__YOUR GOAL__:
Output, without any change, the listing below from its opening line up to and including the line with "fun p m => m.onEdge".

Segment Open

/-- Enter CONFIGURE from BOOT (R106, R112). -/
def Mod.enterConfigure (m : Mod) : Mod :=
  let m1 := m.enterMode .configure 0
  let m2 := (m1.flushPowerEvents.setPers 0x900200 0).recordDirty
  let m3 := m2.each (List.range 16) fun k m => if (m.cluster k).source = 1 ∧ m.ph.refin = false then m else m.pllLocked k
  let m4 := m3.each ((List.range 48).filter fun p => m3.lead p = p ∧ m3.downstream p = true ∧ m3.objv (mkOid 4 p 1) = 1 ∧ (m3.edge p).prsnt = true)
    fun p m => m.onEdge p fun s => { s with hotAdd := .counting, prsntSince := m.now }
  let m5 := m4.onMd fun b => { b with passEnd := if m.objv 0x201100 = 4 then some (m.now + 50 * ms) else none, gov := { nextAt := m.now + 10 * ms } }
  ((m5.advance ms).onMd fun b => { b with serving := true }).setMrdy true

/-- BOOT is complete (R112, R113). -/
def Mod.bootDone (m : Mod) (fails : List UnitId) : Mod :=
  let m1 := m.advanceTo (m.md.bootAt + ((if m.md.cold then 600 else 580) + m.se.boot.added) * ms)
  ((m1.bindHosts.bootFences fails).ringInit.enterConfigure).bootParcels (decide (m1.objv 0x900200 = 1))

/-! OPERATE and CAPPED (R105, R114). -/

/-- Every link sends its classes' openings in its next CONTROL flit (R270). -/
def Mod.openAll (m : Mod) : Mod := m.each (List.range 16) fun n m => if (m.link n).st = .active then m.onLink n fun s => { s with ctlOwed := true } else m

/-- From CONFIGURE to OPERATE, or CAPPED with the governor above step 0. -/
def Mod.enterOperate (m : Mod) : Mod :=
  ((m.onMd fun b => { b with passEnd := none }).enterMode (if m.md.gov.step = 0 then .operate else .capped) 0).openAll

/-! The governor's measures (R115). -/

/-- Fabric ports ACTIVE toward the same neighbour as another, lower-numbered one, and not yet taken out of use. -/
def Mod.redundantLinks (m : Mod) : List Nat :=
  (List.range 16).filter fun n => (m.link n).st = .active ∧ (m.link n).redundant = false ∧
    (List.range n).any fun k => decide ((m.link k).st = .active) && !(m.link k).redundant && decide (m.nbrKey k = m.nbrKey n)

/-- Retrain an edge port: margin runs end, traffic pauses (R213). Under L0p the rate changes at the width in effect. -/
def Mod.retrainEdge (m : Mod) (p rate : Nat) : Mod :=
  let m1 := m.endMargins (m.mergedLanes p)
  match (m.edge p).link with
  | .l0p => (m1.onEdge p fun s => { s with tr := { s.tr with rate := rate } }).each (m.mergedLanes p) fun l m =>
      m.onLane l fun s => { s.atRate rate with precode := decide (rate = 6) && decide (m.objv (mkOid 3 l 2) = 1) }
  | .l0 => (m1.portCtr p 12 1).onEdge p fun s => { s with link := .recovery }
  | _ => m

/-- A redundant link is used again: it leaves Dormant. -/
def Mod.wakeLink (m : Mod) (n : Nat) : Mod := ((m.onLink n fun s => { s with redundant := false }).startExit n).recordDirty

/-- Take up the measure of a step. -/
def Mod.takeMeasure (m : Mod) (step : Nat) : Mod :=
  match step with
  | 3 => m.each m.redundantLinks fun n m =>
      let ask := decide ((m.link n).dormantHs = .none) && m.holdsNothing n
      m.onLink n fun s => { s with redundant := true, dormantHs := if ask then .reqOwed else s.dormantHs, dormantAskAt := if ask then s.dormantAskAt else m.now }
  | 4 =>
    let ps := (List.range 48).filter fun p => m.lead p = p ∧ (m.edge p).dllUp = true ∧ (m.edge p).tr.rate = 6
    (m.each ps fun p m => m.retrainEdge p 5).onMd fun b => { b with gov := { b.gov with capped := ps } }
  | 5 => m.each ((List.range 8).filter fun r => m.regionUnbound r ∧ (m.region r).gated = false) fun r m => m.onRegion r fun s => { s with withdrawn := true }
  | _ => m

/-- Release the measure of a step. A gated region has its power back by REGION_UNGATE, a GDDR6 channel pair its rate by GDDR6_RATE_STEP. -/
def Mod.dropMeasure (m : Mod) (step : Nat) : Mod :=
  match step with
  | 3 => m.each (fabPorts.filter fun n => (m.link n).redundant) fun n m => m.wakeLink n
  | 4 => (m.each (m.md.gov.capped.filter fun p => (m.edge p).dllUp) fun p m => m.retrainEdge p (min 6 (m.objv (mkOid 3 (0x200 + p) 1)))).onMd fun b => { b with gov := { b.gov with capped := [] } }
  | 5 => m.each ((List.range 8).filter fun r => (m.region r).withdrawn ∧ (m.region r).gated = false) fun r m => m.onRegion r fun s => { s with withdrawn := false }
  | _ => m

/-- The governor has taken the port out of use, and no other ACTIVE link reaches its neighbour any more. -/
def Mod.lastLink (m : Mod) (n : Nat) : Bool :=
  (m.link n).redundant && !(List.range 16).any fun k => k ≠ n && decide ((m.link k).st = .active) && !(m.link k).redundant && decide (m.nbrKey k = m.nbrKey n)

/-- The measures in force meet what has changed since they were taken up, at each evaluation: one link toward each neighbour stays ACTIVE, links
that have become redundant go Dormant, regions that have become unbound are gated (R115). -/
def Mod.holdMeasures (m : Mod) : Mod :=
  let m1 := if 3 ≤ m.md.gov.step then (m.each fabPorts fun n m => if m.lastLink n then m.wakeLink n else m).takeMeasure 3 else m
  if 5 ≤ m1.md.gov.step then m1.takeMeasure 5 else m1

/-- The governor's step becomes n, one measure at a time; OPERATE and CAPPED follow it (R106, R114, R115). -/
def Mod.govStep (m : Mod) (n : Nat) : Mod :=
  let old := m.md.gov.step
  let m1 := m.onMd fun b => { b with gov := { b.gov with step := n, hold := 0, floorSince := if n = 5 then some (b.gov.floorSince.getD m.now) else none } }
  let m2 := (m1.each ((List.range 6).filter fun k => old < k ∧ k ≤ n) fun k m => m.takeMeasure k).each
    (((List.range 6).filter fun k => n < k ∧ k ≤ old).reverse) fun k m => m.dropMeasure k
  if n ≠ 0 ∧ m2.md.mode = .operate then m2.enterMode .capped 0
  else if n = 0 ∧ m2.md.mode = .capped then m2.enterMode .operate 0
  else m2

Segment Closed

__RESULT BELOW__:
/-- Enter CONFIGURE from BOOT (R106, R112). -/
def Mod.enterConfigure (m : Mod) : Mod :=
  let m1 := m.enterMode .configure 0
  let m2 := (m1.flushPowerEvents.setPers 0x900200 0).recordDirty
  let m3 := m2.each (List.range 16) fun k m => if (m.cluster k).source = 1 ∧ m.ph.refin = false then m else m.pllLocked k
  let m4 := m3.each ((List.range 48).filter fun p => m3.lead p = p ∧ m3.downstream p = true ∧ m3.objv (mkOid 4 p 1) = 1 ∧ (m3.edge p).prsnt = true)
    fun p m => m.onEdge p fun s => { s with hotAdd := .counting, prsntSince := m.now }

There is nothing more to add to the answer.